The create_diff function combines two trial graphs by mapping nodes and merging edges.
It creates a new graph structure that integrates nodes and edges from both trials, allowing for a side-by-side comparison.
Finally, I added a new route that serves the difference graph between two trial definitions as a JSON response. This allows users to request and visualize the differences directly through the API.
...
from ..models.definition_diff import DefinitionDiff
...
...
@app.route("/experiments/<expCode>/diff/<trial1>/<trial2>/<graph_mode>-<cache>.json")
@app.route("/definition/diff/<trial1>/<trial2>/<graph_mode>-<cache>.json")
def definition_diff_graph(trial1, trial2, graph_mode, cache,expCode=None):
"""Respond definition diff graph as JSON"""
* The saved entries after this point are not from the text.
/-! ### FWD (R158) -/

def BankState.code : BankState → Nat
  | .free => 0 | .live => 1 | .draining => 2
def fwdReg (s : State) (o : Nat) : Nat :=
  let f := s.fwd
  match o with
  | 0x04 => f.index.toNat
  | 0x08 => f.data0.toNat
  | 0x0C => f.data1.toNat
  | 0x10 => f.data2.toNat
  | 0x14 => f.data3.toNat
  | 0x18 => statWord f.status f.reject f.busy
  | 0x30 => f.batchCnt.toNat
  | 0x34 => f.batchDone.toNat
  | 0x40 => pk [(7, b2n s.drained), (4, f.stB.code), (2, f.stA.code), (0, b2n f.cur)]
  | 0x44 => f.ecntA.toNat
  | 0x48 => f.ecntB.toNat
  | 0x50 => f.mgmtEid.toNat
  | 0x68 => pk [(31, b2n f.lrnEnable), (0, f.lrnLog2.toNat)]
  | 0x6C => f.lrnHead.toNat
  | 0x70 => f.lrnTail.toNat
  | 0x88 => pk [(16, f.cmpPass.toNat), (0, b2n f.cmpEnable)]
  | 0x90 => f.event.toNat
  | 0x94 => f.eccLog.toNat
  | _ => 0
def fwdPair (s : State) (o : Nat) : Option Nat :=
  match o with
  | 0x20 => some s.fwd.wseq.toNat
  | 0x28 => some s.fwd.batch.toNat
  | 0x60 => some s.fwd.lrnBase.toNat
  | 0x80 => some s.fwd.cmpBase.toNat
  | _ => none

/-! ### SWC (R184) -/

def queueReg (s : State) (k o : Nat) : Nat :=
  let p := k / 8
  let c := k % 8
  if !s.portBuilt p then 0
  else
    match o with
    | 0x0 => (s.queue k).depth
    | 0x4 => (s.queue k).maxd
    | 0x8 => s.headAge p c
    | _ => pk [(1, b2n (s.queueHeld p c)), (0, b2n (!s.roomFor p c 17))]
def swcDistReg (s : State) (n o : Nat) : Nat :=
  match o with
  | 0x00 => sumOf ((s.distPorts n).map (fun p => sumOf ((List.range 8).map (s.depth p))))
  | 0x04 => s.roUsed n
  | 0x08 => s.reorderCells n
  | 0x0C => pk [(17, (s.ro n).length), (0, ((tget [] s.swc.spray n).filter (fun c => !c.hashed)).length)]
  | _ => 0
def swcReg (s : State) (o : Nat) : Nat :=
  let w := s.swc
  if o < 0x40000 then queueReg s (o / 16) (o % 16)
  else if o < 0x40200 then swcDistReg s (o % 0x40000 / 32) (o % 32)
  else if 0x80100 ≤ o ∧ o < 0x80180 then
    let n := (o - 0x80100) / 8
    if o % 8 = 0 then (tget 0 w.capsel n).toNat else (tget 0x80000000 w.capflt n).toNat
  else
    match o with
    | 0x80000 => pk [(2, b2n w.nonempty), (1, b2n w.capture), (0, b2n w.sample)]
    | 0x80004 => w.tmo.toNat
    | 0x80008 => w.period.toNat
    | 0x80020 => w.smpSize.toNat
    | 0x80024 => w.capSize.toNat
    | 0x80028 => w.smpHead.toNat
    | 0x8002C => w.smpTail.toNat
    | 0x80030 => w.capHead.toNat
    | 0x80034 => w.capTail.toNat
    | 0x80038 => w.event.toNat
    | _ => 0
def swcPair (s : State) (o : Nat) : Option Nat :=
  match o with
  | 0x80010 => some s.swc.smpBase.toNat
  | 0x80018 => some s.swc.capBase.toNat
  | _ => none

/-! ### TMB (R207) -/

def BlkState.code : BlkState → Nat
  | .none => 0 | .forming => 1 | .joined => 2 | .rttExceeded => 3 | .idMismatch => 4 | .broken => 5
def tmbReg (s : State) (p : HPort) (o : Nat) : Nat :=
  let t := s.tmb
  match o with
  | 0x00 => pk [(24, t.members.toNat), (16, t.hops.toNat), (15, b2n t.master), (14, b2n s.admitOn), (12, s.plt.plat.time.source.toNat % 4),
                (8, lockCode t.lock), (4, t.blk.code)]
  | 0x0C => (tget 0 (s.host p).rdLatch 1).toNat
  | 0x10 => t.offset.toNat
  | 0x14 => pk [(16, t.term.toNat), (0, min 0xFFFF t.rtt.toNat)]
  | 0x20 => b2n t.mapen
  | 0x24 => t.holdLimit.toNat
  | 0x38 => t.stageLen.toNat
  | 0x48 => pk [(8, t.status.toNat), (2, b2n t.pending.isSome), (1, b2n t.reject), (0, b2n t.busy)]
  | 0x4C => ((t.active.map Timetable.ttid).getD 0).toNat
  | 0x50 => ((t.staged.map Timetable.ttid).getD 0).toNat
  | 0x54 => pk ((List.range 8).map (fun i => (i, b2n (tget none t.armed i).isSome)))
  | 0x58 => t.vlog.toNat
  | 0x68 => t.mapSize.toNat
  | 0x6C => t.mapHead.toNat
  | 0x70 => t.mapTail.toNat
  | 0x74 => t.mapPeriod.toNat
  | 0x80 => t.event.toNat
  | _ => 0
def tmbPair (s : State) (o : Nat) : Option Nat :=
  match o with
  | 0x04 => some (s.now % 2 ^ 64)
  | 0x18 => some s.tmb.masterId.toNat
  | 0x30 => some s.tmb.stage.toNat
  | 0x40 => some s.tmb.at_.toNat
  | 0x60 => some s.tmb.mapBase.toNat
  | 0x78 => some s.tmb.fbBase.toNat
  | _ => none
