-- ==== Sys2Proof/Certificates/Slice0/Obligations.lean ====
section
/-! DEFINITION. The statements for the provers: what every command leaves, what every step keeps, and what reset is. -/

open Sys2Proof Sys2Proof.Machine

/-- The device-state commands complete (R19, R20, R22 to R25): for every state that meets the rule's conditions, exec answers a next state, and it is the one the rules give. QUIESCE sets the drain going; QUIESCE_DRAIN_DONE makes the device QUIESCED once the drain has emptied the job queues; RESUME puts a QUIESCED device back in service and restarts the Landing timers; CLRMIN sets the lowest token rates to 0xFFFF; TRAINING_COMPLETE makes a TRAINING device READY once every built port has trained and the Block is formed or broken; TOKRATE_UPDATE takes the sixteen measured rates, the slowest as the device's, and keeps the minima. The model's own choices in it: log entries 3, 4, 6, 37, 47 and 95. -/
def Obligations.DeviceStatesComplete : Prop :=
  (∀ p s, (s.host p).perst = false → s.hst.owner = some p → s.glb.state = .inService → s.glb.draining = false →
    ∃ t, Sys2Proof.Machine.exec (.quiesce p) s = .next t ∧ t.glb = { s.glb with draining := true }) ∧
  (∀ s, s.glb.state = .inService → s.glb.draining = true → s.jobQueuesEmpty = true →
    ∃ t, Sys2Proof.Machine.exec .quiesceDrainDone s = .next t ∧ t.glb = { s.glb with state := .quiesced, draining := false }) ∧
  (∀ p s, (s.host p).perst = false → s.hst.owner = some p → s.glb.state = .quiesced → s.leaseOver = false →
    ∃ t, Sys2Proof.Machine.exec (.resume p) s = .next t ∧
      t.glb = { s.glb with state := .inService } ∧ t.res = s.res ∧ t.lnd.ctxs = (holdTimers s).lnd.ctxs) ∧
  (∀ p s, (s.host p).perst = false → s.hst.owner = some p →
    ∃ t, Sys2Proof.Machine.exec (.clrmin p) s = .next t ∧
      t.glb.tokMin = 0xFFFF ∧ (∀ d, tget 0xFFFF t.glb.dtokMin d = 0xFFFF) ∧ t.glb.tokNow = s.glb.tokNow ∧ t.glb.state = s.glb.state) ∧
  (∀ s, s.glb.state = .training → s.ports.all s.portTrained = true →
    (s.inBlock = false ∨ s.tmb.blk = .joined ∨ s.tmb.blk = .broken) →
    ∃ t, Sys2Proof.Machine.exec .trainingComplete s = .next t ∧ t.glb = { s.glb with state := .ready }) ∧
  (∀ dt rates s, ∃ t, Sys2Proof.Machine.exec (.tokrateUpdate dt rates) s = .next t ∧
    (∀ d, d < 16 → tget 0 t.glb.dtokNow d = rates.getD d 0 ∧
      (tget 0xFFFF t.glb.dtokMin d).toNat = min (tget 0xFFFF s.glb.dtokMin d).toNat (rates.getD d 0).toNat) ∧
    (∀ d, d < 16 → t.glb.tokNow.toNat ≤ (rates.getD d 0).toNat) ∧ (∃ d, d < 16 ∧ t.glb.tokNow = rates.getD d 0) ∧
    t.glb.tokMin.toNat = min s.glb.tokMin.toNat t.glb.tokNow.toNat ∧ t.clk = s.clk + dt)

/-- The lease commands complete (R352, R353, R355): for every state that meets the rule's conditions, exec answers a next state for GRANT (from READY and from CORDONED), RENEW, RELEASE and the expiry of the lease, and it is the one the rules give. The lease's end (R353): an accepted GRANT or RENEW sets the two limits, DEADLINE in time-base time and 120 ms on the lease timer, RES_LEASE_END shows the first, and the lease ends at either. Beside R353: the epoch and the device state that GRANT, RENEW and RELEASE leave (R352), and the self-cordon at the end (R355). The model's own choices in it: log entries 4 and 46. -/
def Obligations.LeaseCommandsComplete : Prop :=
  (∀ p s, Owner p s → s.res.leaseBusy = false → s.glb.state = .ready → s.res.cur.toNat < s.res.epoch.toNat →
    s.now < s.res.dl.toNat → s.res.dl.toNat ≤ s.now + 120000000 →
    ∃ t, Sys2Proof.Machine.exec (.leaseGrant p) s = .next t ∧
      t.glb = { s.glb with state := .inService } ∧ t.res.cur = s.res.epoch ∧ t.res.leaseStatus = 0 ∧
      t.res.lease = some (s.res.dl.toNat, s.clk + 120000000) ∧ t.res.leaseEnd = BitVec.ofNat 64 s.res.dl.toNat) ∧
  (∀ p s, Owner p s → s.res.leaseBusy = false → s.glb.state = .cordoned → s.res.done = true → s.res.cur.toNat < s.res.epoch.toNat →
    s.now < s.res.dl.toNat → s.res.dl.toNat ≤ s.now + 120000000 →
    ∃ t, Sys2Proof.Machine.exec (.leaseGrant p) s = .next t ∧
      t.glb = { s.glb with state := .inService } ∧ t.res.cur = s.res.epoch ∧ t.res.leaseStatus = 0 ∧
      t.res.lease = some (s.res.dl.toNat, s.clk + 120000000) ∧ t.res.leaseEnd = BitVec.ofNat 64 s.res.dl.toNat) ∧
  (∀ p s, Owner p s → s.res.leaseBusy = false → (s.glb.state = .inService ∨ s.glb.state = .quiesced) → s.leaseOver = false →
    s.res.epoch = s.res.cur → s.now < s.res.dl.toNat → s.res.dl.toNat ≤ s.now + 120000000 →
    ∃ t, Sys2Proof.Machine.exec (.leaseRenew p) s = .next t ∧
      t.glb = s.glb ∧ t.res.leaseStatus = 0 ∧ t.res.cur = s.res.cur ∧
      t.res.lease = (if s.leaseTime (s.res.lease.getD (0, 0)) < s.leaseTime s.newLease then some s.newLease else s.res.lease) ∧
      t.res.leaseEnd = (if s.leaseTime (s.res.lease.getD (0, 0)) < s.leaseTime s.newLease then BitVec.ofNat 64 s.res.dl.toNat else s.res.leaseEnd)) ∧
  (∀ p s, Owner p s → s.res.leaseBusy = false → (s.glb.state = .inService ∨ s.glb.state = .quiesced) → s.leaseOver = false →
    s.res.epoch = s.res.cur →
    ∃ t, Sys2Proof.Machine.exec (.leaseRelease p) s = .next t ∧
      t.glb = { s.glb with state := .cordoned, draining := false } ∧ t.res.leaseStatus = 0 ∧
      t.res.lease = none ∧ t.res.cause = 2 ∧ t.res.done = true ∧ t.res.cordonT = BitVec.ofNat 64 s.now) ∧
  (∀ dt s, (s.glb.state = .inService ∨ s.glb.state = .quiesced) →
    (elapse dt s).leaseOver = true →
    ∃ t, Sys2Proof.Machine.exec (.leaseExpiry dt) s = .next t ∧
      t.glb = { s.glb with state := .cordoned, draining := false } ∧
      t.res.lease = none ∧ t.res.cause = 1 ∧ t.res.done = true ∧ t.res.cordonT = BitVec.ofNat 64 (elapse dt s).now ∧
      t.clk = s.clk + dt) ∧
  (∀ dt s, (elapse dt s).leaseOver = false → ∃ t, Sys2Proof.Machine.exec (.leaseExpiry dt) s = .next t ∧ t = elapse dt s) ∧
  (∀ (s : State) dl timer, s.res.lease = some (dl, timer) → (s.leaseOver = true ↔ dl ≤ s.now ∨ timer ≤ s.clk)) ∧
  (∀ s : State, s.newLease = (s.res.dl.toNat, s.clk + 120000000))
diff_object = DefinitionDiff(trial1, trial2)
graph = diff_object.graph
graph.use_cache &= bool(int(cache))
_, diff_result, _ = getattr(graph, graph_mode)()
return jsonify(**diff_result)
...This is the example of the definition diff graph:
The colors in the graph indicate the existence of nodes and edges in the trials:
- Red Border: The node exists only in the first trial.
- Green Border: The node exists only in the second trial.
- Black Vertical Line: The node exists in both trials.
Edges follow the same color scheme, indicating their presence in either or both trials.
For week 10, I'll focused to implement the interface of the noWorkFlow new feature DefinitionGraph, DefinitionDiffGraph, and TrialAST.